# Sam Waldron and Richard Barcellos on James White's Dividing Line



## crhoades (Aug 30, 2006)

http://aomin.org/index.php?itemid=1512

29 August
Today on the Dividing Line
Had a great time today with Dr. Sam Waldron and Richard Barcellos discussing New Perspectivism, Federal Vision issues, etc., and taking calls. Great time with great brothers. Here's the program.


----------



## fredtgreco (Aug 30, 2006)

Does anyone have the ability to convert Real Audio to something used in teh 21st century?

Someone ought to remind James White that Real Player is like the worst audio program ever, bloated with adware and problems beyond belief.

I'd REALLY like to hear this interview, but have no intention of putting Real Player on my system just for that.


----------



## crhoades (Aug 30, 2006)

> _Originally posted by fredtgreco_
> Does anyone have the ability to convert Real Audio to something used in the 21st century?
> 
> Someone ought to remind James White that Real Player is like the worst audio program ever, bloated with adware and problems beyond belief.
> ...





I'm not aware of any good tools to convert it either. The only thing that I like Itunes better than is realplayer.


----------



## ChristianTrader (Aug 30, 2006)

http://www.free-codecs.com/download/Real_Alternative.htm

[Edited on 8-30-2006 by ChristianTrader]


----------



## Philip A (Aug 31, 2006)

Silly babdists  (The first caller was my pastor, and Rich planted our church, so I say that rather affectionately  )

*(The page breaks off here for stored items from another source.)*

-- ==== Sys2Proof/Laws/HostNotation.lean ====
section
/-! SUPPORT. What the memory lines of the host notation do (R85): MW leaves its bytes in memory and none of them
uncleaned, MR of an idle block answers memory. -/

namespace Sys2Proof.Machine

/-- An instant that brings a host access and no more is that access. -/
@[simp] theorem stepInstant_access (a : HostAccess) (s : State) : stepInstant ⟨false, some a, false⟩ s = hostAccess a s := by
  show (match hostAccess a s with
    | .next t => if false && s.isBusy then runLatched exec t else .next t
    | .fault f => .fault f
    | .refused r => .refused r) = hostAccess a s
  cases hostAccess a s <;> rfl

/-- One access that answers next, then the others. -/
theorem stepAccesses_cons {a : HostAccess} {s t : State} (rest : List HostAccess) (h : hostAccess a s = .next t) :
    stepAccesses (a :: rest) s = stepAccesses rest t := by
  simp [stepAccesses, h]

/-- A byte is in a part common to the first regions, `r` and the second regions only if it is in all of them. -/
theorem inRegions_common_common (ds ss : List Region) (r : Region) (a : Nat)
    (h : inRegions ((regionsCommon ds r).flatMap (fun h => regionsCommon ss h)) a = true) :
    inRegions ds a = true ∧ inRegion r a = true ∧ inRegions ss a = true := by
  obtain ⟨q, hq, hqa⟩ := (inRegions_iff _ _).mp h
  obtain ⟨d, hd, hqd⟩ := List.mem_flatMap.mp hq
  obtain ⟨h1, h2⟩ := (inRegions_regionsCommon ss d a).mp ((inRegions_iff _ _).mpr ⟨q, hqd, hqa⟩)
  obtain ⟨h3, h4⟩ := (inRegions_regionsCommon ds r a).mp ((inRegions_iff _ _).mpr ⟨d, hd, h2⟩)
  exact ⟨h3, h4, h1⟩

/-- An MW of backed memory answers a next state in which the engine reads its bytes: where DMA is not coherent they are
cleaned (R69, R85). -/
theorem stepLine_mw (addr : HostValue) (bytes : List Byte) (r : HostRun) (hwf : r.machine.mem.wf = true)
    (hb : backed r.machine.platform ⟨(hostValue r.temps addr).toNat, bytes.length⟩ = true) :
    ∃ t, stepLine (.mw addr bytes) r = .next t ∧
      ∀ k (h : k < bytes.length), t.engineByte ((hostValue r.temps addr).toNat + k) = bytes[k] := by
  generalize ha : (hostValue r.temps addr).toNat = a at hb
  have hr := Memory.rising_of_wf _ hwf
  have hin : ∀ k, k < bytes.length → inRegion ⟨a, bytes.length⟩ (a + k) = true := by
    intro k hk
    rw [inRegion_iff]
    dsimp only
    omega
  have hread : ∀ k (h : k < bytes.length), (r.machine.mem.writeBytes a bytes).read (a + k) = bytes[k] := by
    intro k hk
    rw [Memory.read_writeBytes _ _ _ _ hr, if_pos (hin k hk)]
    simp [hk]
  simp only [stepLine, lineAccess, writeAccesses, ha, stepAccesses, stepInstant_access, hostAccess, hostMemWrite,
    hostClean, onBacked, hb, if_true]
  refine ⟨_, rfl, fun k hk => ?_⟩
  cases hc : r.machine.platform.coherent with
  | true => simp [State.engineByte, hc, hread k hk]
  | false =>
    have hdirty : inRegions (regionsMinus (⟨a, bytes.length⟩ :: regionsMinus r.machine.dirty ⟨a, bytes.length⟩)
        ⟨a, bytes.length⟩) (a + k) = false := by
      rw [← Bool.not_eq_true, inRegions_regionsMinus, hin k hk]
      simp
    simp only [State.engineByte, Bool.false_eq_true, if_false, hdirty, Bool.and_false]
    rw [Memory.read_markAnys, if_neg, hread k hk]
    intro h
    have h2 := (inRegions_common_common _ _ _ _ h).2.2
    rw [inRegions_regionsMinus, hin k hk] at h2
    simp at h2

/-- An MR of backed memory at an idle block answers the bytes of memory, where no byte read is both uncleaned and stale
(R70, R85). -/
theorem stepLine_mr (n : Nat) (addr len : HostValue) (r : HostRun) (hp : r.machine.phase = .idle)
    (hb : backed r.machine.platform ⟨(hostValue r.temps addr).toNat, (hostValue r.temps len).toNat⟩ = true)
    (hs : ∀ a, inRegions r.machine.dirty a = true → inRegions r.machine.stale a = false) :
    ∃ t, stepLine (.mr n addr len) r = .next t ∧
      t.answer = some (.bytes (r.machine.mem.readBytes (hostValue r.temps addr).toNat (hostValue r.temps len).toNat)) := by
  generalize ha : (hostValue r.temps addr).toNat = a at *
  generalize hn : (hostValue r.temps len).toNat = m at *
  simp only [stepLine, lineAccess, readAccesses, ha, hn, stepAccesses, stepInstant_access, hostAccess, hostMemRead,
    hostClean, hostInvalidate, onBacked]
  cases hc : r.machine.platform.coherent with
  | true => simp [hb, hc, hp, hostByte, inRunDestination, Memory.readBytes]
  | false =>
    simp only [hb, hc, if_true, Bool.false_eq_true, if_false]
    refine ⟨_, rfl, congrArg (fun x => some (Answer.bytes x)) (List.map_congr_left fun k hk => ?_)⟩
    have hin : inRegion ⟨a, m⟩ (a + k) = true := by
      rw [inRegion_iff]
      simp only [List.mem_range] at hk
      dsimp only
      omega
    have hidle : ∀ rs, phaseAfterWrite rs Phase.idle = .idle := fun _ => rfl
    have hstale : inRegions (regionsMinus r.machine.stale ⟨a, m⟩) (a + k) = false := by
      rw [← Bool.not_eq_true, inRegions_regionsMinus, hin]
      simp
    simp only [hostByte, inRunDestination, hp, hidle, hstale, Bool.and_false, Bool.or_false, Bool.false_eq_true, if_false]
    rw [Memory.read_markAnys, if_neg, Memory.read_markAnys, if_neg]
    · intro h
      have h1 := inRegions_common_common _ _ _ _ h
      rw [hs _ h1.1] at h1
      cases h1.2.2
    · rw [inRegions_regionsCommon, inRegions_regionsMinus, hin]
      simp

end Sys2Proof.Machine
end

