-- ==== Sys2Proof/Tests/Slice0.lean ====
section
/-! SUPPORT. The model's own tests: ill-formed words, written-out command words, one step of each command against the
worked examples of the spec (the command rules and 95_test_vectors.md), the registers, and for each statement of
Certificates/Slice0/Obligations.lean that has hypotheses a state and operands that meet them (`witness_…`). -/

namespace Sys2Proof.Tests

open Sys2Proof.Machine

/-! ### Well-formedness: what each check refuses (R80, R82) -/

theorem test_wf_refuses_reserved_bits : (RawCommand.mk 0x00 1).wellFormed = false := by decide
theorem test_wf_refuses_reserved_opcode : (RawCommand.mk 0x0B 0).wellFormed = false := by decide
theorem test_wf_accepts_last_opcode : (RawCommand.mk 0x0A 0).wellFormed = true := by decide
theorem test_instr_wf : Instr.compress.wellFormed = true := by decide

/-! ### Decoding: RSVD (24 bits) and OP (8 bits) written out from R80 and R81 -/

theorem test_decode_nop : decode (0#24 ++ 0b00000000#8) = .ok .nop := by decide
theorem test_decode_rot : decode (0#24 ++ 0b00000001#8) = .ok .rot := by decide
theorem test_decode_unrot : decode (0#24 ++ 0b00000010#8) = .ok .unrot := by decide
theorem test_decode_fold : decode (0#24 ++ 0b00000011#8) = .ok .fold := by decide
theorem test_decode_unfold : decode (0#24 ++ 0b00000100#8) = .ok .unfold := by decide
theorem test_decode_denc : decode (0#24 ++ 0b00000101#8) = .ok .denc := by decide
theorem test_decode_ddec : decode (0#24 ++ 0b00000110#8) = .ok .ddec := by decide
theorem test_decode_spenc : decode (0#24 ++ 0b00000111#8) = .ok .spenc := by decide
theorem test_decode_spdec : decode (0#24 ++ 0b00001000#8) = .ok .spdec := by decide
theorem test_decode_compress : decode (0#24 ++ 0b00001001#8) = .ok .compress := by decide
theorem test_decode_decompress : decode (0#24 ++ 0b00001010#8) = .ok .decompress := by decide
theorem test_decode_refuses_first_reserved : decode (0#24 ++ 0b00001011#8) = .error (.reservedOpcode 0x0B) := by decide
theorem test_decode_refuses_top_bit : decode 0x80000001 = .error (.reservedBits 0x80000001) := by decide
theorem test_decode_bytes : decodeBytes [0x09, 0, 0, 0, 0xEE] = .ok (.compress, [0xEE]) := by decide
theorem test_decode_short : decodeBytes [0x09, 0, 0] = .error .shortWord := by decide

/-! ### A small machine -/

/-- A window at 0x400, the low 64 KiB of DMA memory admitted, DMA coherent. -/
def demoPlatform : Platform := ⟨8, [⟨0, 0x10000⟩], true⟩

/-- An operand set in the reset modes: the source at 0x1000, the destination of `cap` bytes at 0x2000. -/
def demoLatched (i : Instr) (n cap : Nat) : Latched where
  word := encode i
  dseg := false
  zmode := .chain
  tailm := false
  srcAddr := 0x1000
  srcLen := BitVec.ofNat 32 n
  dstAddr := 0x2000
  dstCap := BitVec.ofNat 32 cap
  frameW := 4
  frameH := 2
  expLen := 9
  perm := Config.identityPerm

/-- The machine with this operand set in flight and `src` at 0x1000. -/
def demoRun (l : Latched) (src : List Byte) : State :=
  { State.reset with
    platform := demoPlatform
    mem := Memory.empty.writeBytes 0x1000 src
    phase := .busy l false }

/-- `demoRun` in the reset modes. -/
def demo (i : Instr) (src : List Byte) (cap : Nat) : State := demoRun (demoLatched i src.length cap) src

/-- The idle machine on the small platform. -/
def idle : State := { State.reset with platform := demoPlatform }

/-- The next state; the reset state where there is none. -/
def after (o : Host.Outcome State Fault Refusal) : State :=
  match o with
  | .next t => t
  | _ => State.reset

/-- STATUS and the result a host reads at the destination. -/
def published (o : Host.Outcome State Fault Refusal) : Word × List Byte :=
  (statusWord (after o), (after o).mem.readBytes 0x2000 (after o).resultLen.toNat)

/-- STATUS, FAULT_CAUSE, FAULT_INFO. -/
def faulted (o : Host.Outcome State Fault Refusal) : Word × Word × Word :=
  (statusWord (after o), causeCode (after o).faultCause, (after o).faultInfo)

/-! ### One step of each command -/

-- R243's example
theorem test_nop : published (exec .nop (demo .nop [1, 2] 4)) = (0x02, []) := by decide
-- R107's example; V-ROT-6 row 1 with a tail of one byte
theorem test_rot : published (exec .rot (demo .rot [0xFF, 0, 0, 0, 0, 0, 0, 0] 8)) = (0x02, [1, 1, 1, 1, 1, 1, 1, 1]) := by
  decide
theorem test_rot_perm : published (exec .rot (demoRun { demoLatched .rot 8 9 with perm := 0xFAC681 }
    [0x12, 0x34, 0x56, 0x78, 0x9A, 0xBC, 0xDE, 0xF0])) = (0x02, [0x00, 0x56, 0x65, 0x78, 0xFF, 0xA9, 0xCC, 0xF0]) := by
  decide
-- V-ROT-6 row 1; the tail of P4
theorem test_unrot_perm : published (exec .unrot (demoRun { demoLatched .unrot 8 8 with perm := 0xFAC681 }
    [0x12, 0x34, 0x56, 0x78, 0x9A, 0xBC, 0xDE, 0xF0])) = (0x02, [0x55, 0x00, 0x66, 0x78, 0xFF, 0xAA, 0xCC, 0xF0]) := by
  decide
theorem test_unrot_tail : published (exec .unrot (demo .unrot [0x99, 0x99] 2)) = (0x02, [0x55, 0xAA]) := by decide
-- R135's and R136's examples; DST_OVERFLOW (R277)
theorem test_fold : published (exec .fold (demo .fold [0x00, 0x01, 0xFF, 0x80, 0x7F] 5)) =
    (0x02, [0x00, 0x02, 0x01, 0xFF, 0xFE]) := by decide
theorem test_fold_overflow : faulted (exec .fold (demo .fold [1, 2] 1)) = (0x04, 6, 1) := by decide
theorem test_unfold : published (exec .unfold (demo .unfold [0x00, 0x02, 0x01, 0xFF, 0xFE] 5)) =
    (0x02, [0x00, 0x01, 0xFF, 0x80, 0x7F]) := by decide
-- R137's examples
theorem test_denc_rows : published (exec .denc (demo .denc [10, 10, 12, 12, 0, 0, 0, 0] 8)) =
    (0x02, [20, 0, 4, 0, 0, 0, 0, 0]) := by decide
theorem test_denc_chain : published (exec .denc (demoRun { demoLatched .denc 8 8 with dseg := true }
    [10, 10, 12, 12, 0, 0, 0, 0])) = (0x02, [20, 0, 4, 0, 23, 0, 0, 0]) := by decide
-- R138's example; R273, sub-code 1
theorem test_ddec : published (exec .ddec (demo .ddec [20, 0, 4, 0, 0, 0, 0, 0] 8)) =
    (0x02, [10, 10, 12, 12, 0, 0, 0, 0]) := by decide
theorem test_ddec_geometry : faulted (exec .ddec (demoRun { demoLatched .ddec 1 1 with frameW := 0 } [1])) = (0x04, 2, 1) := by
  decide
-- R172's example
theorem test_spenc : published (exec .spenc (demo .spenc [0, 0, 0x0A, 1, 2, 0, 0, 0, 0] 18)) =
    (0x02, [0x01, 0x82, 0x0A, 0x01, 0x02, 0x03]) := by decide
theorem test_spenc_overflow : faulted (exec .spenc (demo .spenc [5] 1)) = (0x04, 6, 1) := by decide
-- R173's example; SRC_TRUNCATED at the end of the stream (R278)
theorem test_spdec : published (exec .spdec (demo .spdec [0x01, 0x82, 0x0A, 0x01, 0x02, 0x03] 9)) =
    (0x02, [0, 0, 0x0A, 1, 2, 0, 0, 0, 0]) := by decide
theorem test_spdec_truncated : faulted (exec .spdec (demo .spdec [0x01] 9)) = (0x04, 7, 1) := by decide
-- R203's example (V-FRM-1a); R273, sub-code 4
theorem test_compress : published (exec .compress (demo .compress [10, 10, 12, 12, 0, 0, 0, 0] 0x40)) =
    (0x02, [0x01, 0x82, 0x0A, 0x01, 0x02, 0x03]) := by decide
theorem test_compress_geometry : faulted (exec .compress (demo .compress [10, 10] 0x40)) = (0x04, 2, 4) := by decide
-- V-FRM-1e; V-FRM-5a
theorem test_decompress_trail : published (exec .decompress
    (demo .decompress [0x01, 0x82, 0x0A, 0x01, 0x02, 0x03, 0xEE, 0xEE] 8)) =
      (0x12, [10, 10, 12, 12, 0, 0, 0, 0]) := by decide
theorem test_decompress_mismatch : faulted (exec .decompress
    (demo .decompress [0x84, 0x01, 0x01, 0x0B, 0x00, 0x02, 0x03] 8)) = (0x04, 10, 0) := by decide

/-! ### The zero-run codes and the length block at their boundaries (R162 to R164, R200) -/

theorem test_zeros_chain_382 : zeroRunCode .chain 382 = [0x7F, 0x7F, 0x7F, 0x00] := by decide
theorem test_zeros_cont_383 : zeroRunCode .cont 383 = [0x7F, 0xFF, 0x00] := by decide
theorem test_zeros_split_129 : zeroRunCode .split 129 = [0x7F, 0x00] := by decide
theorem test_length_block_382 : lengthBlock 382 = [0x7F, 0xFF, 0x00] := by decide
theorem test_span_single_zero : spanEncode .chain [5, 0, 6, 0] = [0x82, 5, 0, 6, 0x00] := by decide

/-! ### Registers and control (V-CTL-2, V-CTL-4, V-CTL-5, V-CTL-8) -/

/-- One instant of the machine. -/
def instant (x : Instant) (s : State) : State := after (step { s with inputs := [x] })

/-- The machine after a host writes the register at the offset. -/
def write (off : Nat) (v : Word) (s : State) : State := instant ⟨false, some (windowWrite demoPlatform off v), false⟩ s

theorem test_ctrl_reserved_zmode : readReg .ctrl (write 0x04 0xFFFFFFFF idle) = 0x13 := by decide
theorem test_perm_refused : readReg .rotPerm (write 0x38 0x00000000 idle) = 0x00FAC688 := by decide
theorem test_drop_while_busy : statusWord (write 0x0C 0xFF (write 0x0C 0x00 idle)) = 0x21 := by decide
theorem test_illegal_word : faulted (.next (write 0x0C 0x0B idle)) = (0x04, 1, 0x0B) := by decide
theorem test_drop_while_err : statusWord (write 0x0C 0x00 (write 0x0C 0x0B idle)) = 0x24 := by decide
theorem test_clear_meets_completion :
    statusWord (instant ⟨false, some (windowWrite demoPlatform 0x08 0x26), true⟩ (write 0x0C 0x00 idle)) = 0x02 := by decide
theorem test_reset_in_run : statusWord (instant ⟨true, none, false⟩ (write 0x0C 0x01 idle)) = 0x00 := by decide
/-- Whether the run in flight is raced. -/
def isRaced (s : State) : Bool :=
  match s.phase with
  | .idle => false
  | .busy _ raced => raced

-- R168: a literal both overlong and cut off is DEC_OVERRUN
theorem test_span_overrun_before_truncation : spanDecode .chain 2 [0x00, 0x81] = .error ⟨.decOverrun, 1⟩ := rfl
-- R77 and notes/assumptions/7.md: an invalidate of an uncleaned source byte races the run
theorem test_invalidate_races :
    isRaced (after (hostInvalidate 0x1000 1 { demo .rot [1] 8 with
      platform := ⟨8, [⟨0, 0x10000⟩], false⟩, dirty := [⟨0x1000, 1⟩] })) = true := by decide
-- R70 and notes/assumptions/7.md: a completion with one byte exposes the whole destination, NOP exposes nothing
theorem test_completion_exposes_destination :
    inRegions (after (exec .fold { demo .fold [1] 8 with platform := ⟨8, [⟨0, 0x10000⟩], false⟩ })).stale 0x2007 = true ∧
    (after (exec .nop { demo .nop [1] 8 with platform := ⟨8, [⟨0, 0x10000⟩], false⟩ })).stale = [] := by decide
-- R85 and notes/assumptions/13.md: BEQ compares with a temporary
theorem test_beq_with_temporary :
    nextLine [.label 0, .beq 1 (.temp 2) 0] [.word 0, .word 5, .word 5] (.beq 1 (.temp 2) 0) 1 = 0 ∧
    nextLine [.label 0, .beq 1 (.temp 2) 0] [.word 0, .word 5, .word 6] (.beq 1 (.temp 2) 0) 1 = 2 := by decide
-- R85, R69, R70: MW leaves nothing uncleaned, MR reads a result of an ended run as memory has it
theorem test_mw_cleans :
    (after (stepLine (.mw (.const 0x1000) [7]) (hostStart { idle with platform := ⟨8, [⟨0, 0x10000⟩], false⟩ }))).dirty = [] := by
  decide
theorem test_mr_invalidates :
    (after (stepLine (.mr 2 (.const 0x2000) (.temp 0)) { hostStart { idle with
      platform := ⟨8, [⟨0, 0x10000⟩], false⟩, stale := [⟨0x2000, 8⟩], mem := Memory.empty.writeBytes 0x2000 [9] } with
        temps := [.word 2] })).answer = some (.bytes [9, 0]) := by decide
theorem test_fetch_word_runs : statusWord (after (step (State.reset.withFetchWord 32 0))) = 0x02 := by decide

But, to be honest, to understand the errors of FV, you have to understand what the historical Presbyterian doctrine really is. Waldron's quip that Westminster opens the door to the FV/NPP is an indication that he doesn't quite get the differences. In a sense, it seems as though the problem with a lot of FV'ers is that they're a bunch of ex-baptists that somehow got convinced of paedobaptism _without_ shedding their baptist rejection of the internal/external covenant distinction.

Notice also that in a recent C/A, Doug Wilson explicitly ties his adherence to paedocommunion to the objections he made to paedo when he was a credo.


----------